CONTEXT: Symptoms affect quality of life (QOL), functional status, and cognitive function in cancer survivors, but older survivors are understudied. OBJECTIVES: The objectives of this study were to identify prototypical presystemic therapy psychoneurological symptom clusters among older breast cancer survivors and determine whether these symptom clusters predicted cognition and QOL over time. METHODS: Women with newly diagnosed nonmetastatic breast cancer (n = 319) and matched noncancer controls (n = 347) aged 60+ years completed questionnaires and neuropsychological tests before systemic therapy and 12 and 24 months later.

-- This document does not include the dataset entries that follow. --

section
variable (x : List Instr)
@[simp] theorem setPending_pending : (s.setPending x).pending = x := rfl
@[simp] theorem setPending_phase : (s.setPending x).phase = s.phase := rfl
@[simp] theorem setPending_uptime : (s.setPending x).uptime = s.uptime := rfl
@[simp] theorem setPending_image : (s.setPending x).image = s.image := rfl
@[simp] theorem setPending_sim : (s.setPending x).sim = s.sim := rfl
@[simp] theorem setPending_serial : (s.setPending x).serial = s.serial := rfl
@[simp] theorem setPending_coils : (s.setPending x).coils = s.coils := rfl
@[simp] theorem setPending_faces : (s.setPending x).faces = s.faces := rfl
@[simp] theorem setPending_probes : (s.setPending x).probes = s.probes := rfl
@[simp] theorem setPending_points : (s.setPending x).points = s.points := rfl
@[simp] theorem setPending_writeList : (s.setPending x).writeList = s.writeList := rfl
@[simp] theorem setPending_marksMade : (s.setPending x).marksMade = s.marksMade := rfl
@[simp] theorem setPending_supervisions : (s.setPending x).supervisions = s.supervisions := rfl
@[simp] theorem setPending_retained : (s.setPending x).retained = s.retained := rfl
@[simp] theorem setPending_rebuilt : (s.setPending x).rebuilt = s.rebuilt := rfl
@[simp] theorem setPending_releases : (s.setPending x).releases = s.releases := rfl
@[simp] theorem setPending_runs : (s.setPending x).runs = s.runs := rfl
@[simp] theorem setPending_results : (s.setPending x).results = s.results := rfl
@[simp] theorem setPending_loop : (s.setPending x).loop = s.loop := rfl
@[simp] theorem setPending_nodes : (s.setPending x).nodes = s.nodes := rfl
@[simp] theorem setPending_ports : (s.setPending x).ports = s.ports := rfl
@[simp] theorem setPending_queues : (s.setPending x).queues = s.queues := rfl
@[simp] theorem setPending_summary : (s.setPending x).summary = s.summary := rfl
@[simp] theorem setPending_sources : (s.setPending x).sources = s.sources := rfl
@[simp] theorem setPending_outputs : (s.setPending x).outputs = s.outputs := rfl
@[simp] theorem setPending_inputs : (s.setPending x).inputs = s.inputs := rfl
@[simp] theorem setPending_supply : (s.setPending x).supply = s.supply := rfl
end

section
variable (x : Phase)
@[simp] theorem setPhase_pending : (s.setPhase x).pending = s.pending := rfl
@[simp] theorem setPhase_phase : (s.setPhase x).phase = x := rfl
@[simp] theorem setPhase_uptime : (s.setPhase x).uptime = s.uptime := rfl
@[simp] theorem setPhase_image : (s.setPhase x).image = s.image := rfl
@[simp] theorem setPhase_sim : (s.setPhase x).sim = s.sim := rfl
@[simp] theorem setPhase_serial : (s.setPhase x).serial = s.serial := rfl
@[simp] theorem setPhase_coils : (s.setPhase x).coils = s.coils := rfl
@[simp] theorem setPhase_faces : (s.setPhase x).faces = s.faces := rfl
@[simp] theorem setPhase_probes : (s.setPhase x).probes = s.probes := rfl
@[simp] theorem setPhase_points : (s.setPhase x).points = s.points := rfl
@[simp] theorem setPhase_writeList : (s.setPhase x).writeList = s.writeList := rfl
@[simp] theorem setPhase_marksMade : (s.setPhase x).marksMade = s.marksMade := rfl
@[simp] theorem setPhase_supervisions : (s.setPhase x).supervisions = s.supervisions := rfl
@[simp] theorem setPhase_retained : (s.setPhase x).retained = s.retained := rfl
@[simp] theorem setPhase_rebuilt : (s.setPhase x).rebuilt = s.rebuilt := rfl
@[simp] theorem setPhase_releases : (s.setPhase x).releases = s.releases := rfl
@[simp] theorem setPhase_runs : (s.setPhase x).runs = s.runs := rfl
@[simp] theorem setPhase_results : (s.setPhase x).results = s.results := rfl
@[simp] theorem setPhase_loop : (s.setPhase x).loop = s.loop := rfl
@[simp] theorem setPhase_nodes : (s.setPhase x).nodes = s.nodes := rfl
@[simp] theorem setPhase_ports : (s.setPhase x).ports = s.ports := rfl
@[simp] theorem setPhase_queues : (s.setPhase x).queues = s.queues := rfl
@[simp] theorem setPhase_summary : (s.setPhase x).summary = s.summary := rfl
@[simp] theorem setPhase_sources : (s.setPhase x).sources = s.sources := rfl
@[simp] theorem setPhase_outputs : (s.setPhase x).outputs = s.outputs := rfl
@[simp] theorem setPhase_inputs : (s.setPhase x).inputs = s.inputs := rfl
@[simp] theorem setPhase_supply : (s.setPhase x).supply = s.supply := rfl
end

section
variable (x : Image)
@[simp] theorem setImage_pending : (s.setImage x).pending = s.pending := rfl
@[simp] theorem setImage_phase : (s.setImage x).phase = s.phase := rfl
@[simp] theorem setImage_uptime : (s.setImage x).uptime = s.uptime := rfl
@[simp] theorem setImage_image : (s.setImage x).image = x := rfl
@[simp] theorem setImage_sim : (s.setImage x).sim = s.sim := rfl
@[simp] theorem setImage_serial : (s.setImage x).serial = s.serial := rfl
@[simp] theorem setImage_coils : (s.setImage x).coils = s.coils := rfl
@[simp] theorem setImage_faces : (s.setImage x).faces = s.faces := rfl
@[simp] theorem setImage_probes : (s.setImage x).probes = s.probes := rfl
@[simp] theorem setImage_points : (s.setImage x).points = s.points := rfl
@[simp] theorem setImage_writeList : (s.setImage x).writeList = s.writeList := rfl
@[simp] theorem setImage_marksMade : (s.setImage x).marksMade = s.marksMade := rfl
@[simp] theorem setImage_supervisions : (s.setImage x).supervisions = s.supervisions := rfl
@[simp] theorem setImage_retained : (s.setImage x).retained = s.retained := rfl
@[simp] theorem setImage_rebuilt : (s.setImage x).rebuilt = s.rebuilt := rfl
@[simp] theorem setImage_releases : (s.setImage x).releases = s.releases := rfl
@[simp] theorem setImage_runs : (s.setImage x).runs = s.runs := rfl
@[simp] theorem setImage_results : (s.setImage x).results = s.results := rfl
@[simp] theorem setImage_loop : (s.setImage x).loop = s.loop := rfl
@[simp] theorem setImage_nodes : (s.setImage x).nodes = s.nodes := rfl
@[simp] theorem setImage_ports : (s.setImage x).ports = s.ports := rfl
@[simp] theorem setImage_queues : (s.setImage x).queues = s.queues := rfl
@[simp] theorem setImage_summary : (s.setImage x).summary = s.summary := rfl
@[simp] theorem setImage_sources : (s.setImage x).sources = s.sources := rfl
@[simp] theorem setImage_outputs : (s.setImage x).outputs = s.outputs := rfl
@[simp] theorem setImage_inputs : (s.setImage x).inputs = s.inputs := rfl
@[simp] theorem setImage_supply : (s.setImage x).supply = s.supply := rfl
end

section
variable (x : Sim)
@[simp] theorem setSim_pending : (s.setSim x).pending = s.pending := rfl
@[simp] theorem setSim_phase : (s.setSim x).phase = s.phase := rfl
@[simp] theorem setSim_uptime : (s.setSim x).uptime = s.uptime := rfl
@[simp] theorem setSim_image : (s.setSim x).image = s.image := rfl
@[simp] theorem setSim_sim : (s.setSim x).sim = x := rfl
@[simp] theorem setSim_serial : (s.setSim x).serial = s.serial := rfl
@[simp] theorem setSim_coils : (s.setSim x).coils = s.coils := rfl
@[simp] theorem setSim_faces : (s.setSim x).faces = s.faces := rfl
@[simp] theorem setSim_probes : (s.setSim x).probes = s.probes := rfl
@[simp] theorem setSim_points : (s.setSim x).points = s.points := rfl
@[simp] theorem setSim_writeList : (s.setSim x).writeList = s.writeList := rfl
@[simp] theorem setSim_marksMade : (s.setSim x).marksMade = s.marksMade := rfl
@[simp] theorem setSim_supervisions : (s.setSim x).supervisions = s.supervisions := rfl
@[simp] theorem setSim_retained : (s.setSim x).retained = s.retained := rfl
@[simp] theorem setSim_rebuilt : (s.setSim x).rebuilt = s.rebuilt := rfl
@[simp] theorem setSim_releases : (s.setSim x).releases = s.releases := rfl
@[simp] theorem setSim_runs : (s.setSim x).runs = s.runs := rfl
@[simp] theorem setSim_results : (s.setSim x).results = s.results := rfl
@[simp] theorem setSim_loop : (s.setSim x).loop = s.loop := rfl
@[simp] theorem setSim_nodes : (s.setSim x).nodes = s.nodes := rfl
@[simp] theorem setSim_ports : (s.setSim x).ports = s.ports := rfl
@[simp] theorem setSim_queues : (s.setSim x).queues = s.queues := rfl
@[simp] theorem setSim_summary : (s.setSim x).summary = s.summary := rfl
@[simp] theorem setSim_sources : (s.setSim x).sources = s.sources := rfl
@[simp] theorem setSim_outputs : (s.setSim x).outputs = s.outputs := rfl
@[simp] theorem setSim_inputs : (s.setSim x).inputs = s.inputs := rfl
@[simp] theorem setSim_supply : (s.setSim x).supply = s.supply := rfl
end

section
variable (x : List Host.Cell)
@[simp] theorem setSerial_pending : (s.setSerial x).pending = s.pending := rfl
@[simp] theorem setSerial_phase : (s.setSerial x).phase = s.phase := rfl
@[simp] theorem setSerial_uptime : (s.setSerial x).uptime = s.uptime := rfl
@[simp] theorem setSerial_image : (s.setSerial x).image = s.image := rfl
@[simp] theorem setSerial_sim : (s.setSerial x).sim = s.sim := rfl
@[simp] theorem setSerial_serial : (s.setSerial x).serial = x := rfl
@[simp] theorem setSerial_coils : (s.setSerial x).coils = s.coils := rfl
@[simp] theorem setSerial_faces : (s.setSerial x).faces = s.faces := rfl
@[simp] theorem setSerial_probes : (s.setSerial x).probes = s.probes := rfl
@[simp] theorem setSerial_points : (s.setSerial x).points = s.points := rfl
@[simp] theorem setSerial_writeList : (s.setSerial x).writeList = s.writeList := rfl
@[simp] theorem setSerial_marksMade : (s.setSerial x).marksMade = s.marksMade := rfl
@[simp] theorem setSerial_supervisions : (s.setSerial x).supervisions = s.supervisions := rfl
@[simp] theorem setSerial_retained : (s.setSerial x).retained = s.retained := rfl
@[simp] theorem setSerial_rebuilt : (s.setSerial x).rebuilt = s.rebuilt := rfl
@[simp] theorem setSerial_releases : (s.setSerial x).releases = s.releases := rfl
@[simp] theorem setSerial_runs : (s.setSerial x).runs = s.runs := rfl
@[simp] theorem setSerial_results : (s.setSerial x).results = s.results := rfl
@[simp] theorem setSerial_loop : (s.setSerial x).loop = s.loop := rfl
@[simp] theorem setSerial_nodes : (s.setSerial x).nodes = s.nodes := rfl
@[simp] theorem setSerial_ports : (s.setSerial x).ports = s.ports := rfl
@[simp] theorem setSerial_queues : (s.setSerial x).queues = s.queues := rfl
@[simp] theorem setSerial_summary : (s.setSerial x).summary = s.summary := rfl
@[simp] theorem setSerial_sources : (s.setSerial x).sources = s.sources := rfl
@[simp] theorem setSerial_outputs : (s.setSerial x).outputs = s.outputs := rfl
@[simp] theorem setSerial_inputs : (s.setSerial x).inputs = s.inputs := rfl
@[simp] theorem setSerial_supply : (s.setSerial x).supply = s.supply := rfl
end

Latent class analysis identified clusters of survivors based on their pretherapy depression, anxiety, fatigue, sleep disturbance, and pain. Linear mixed-effects models examined changes in objective cognition, perceived cognition, and functional status (Instrumental Activities of Daily Living disability, functional well-being, and breast cancer-specific QOL) by group, controlling for covariates. RESULTS: Nearly one-fifth of older survivors were classified as having high pretherapy symptoms (n = 51; 16%); the remainder had low symptoms (n = 268; 84%); both groups improved over time on all outcomes. However, compared to the low symptom group and controls, survivors with high symptoms had lower baseline objective cognition and lower perceived cognition at baseline and 24 months, lower functional well-being at baseline and 12 months, greater Instrumental Activities of Daily Living disability at baseline, and lower breast cancer-specific QOL at all time points (all P < 0.05). CONCLUSION: Nearly one-fifth of older breast cancer survivors had high psychoneurological symptoms at diagnosis, which predicted clinically meaningful decrements in perceived cognition and function in the first 24 months after diagnosis. Pretreatment psychoneurological symptom clusters could identify survivors for monitoring or intervention.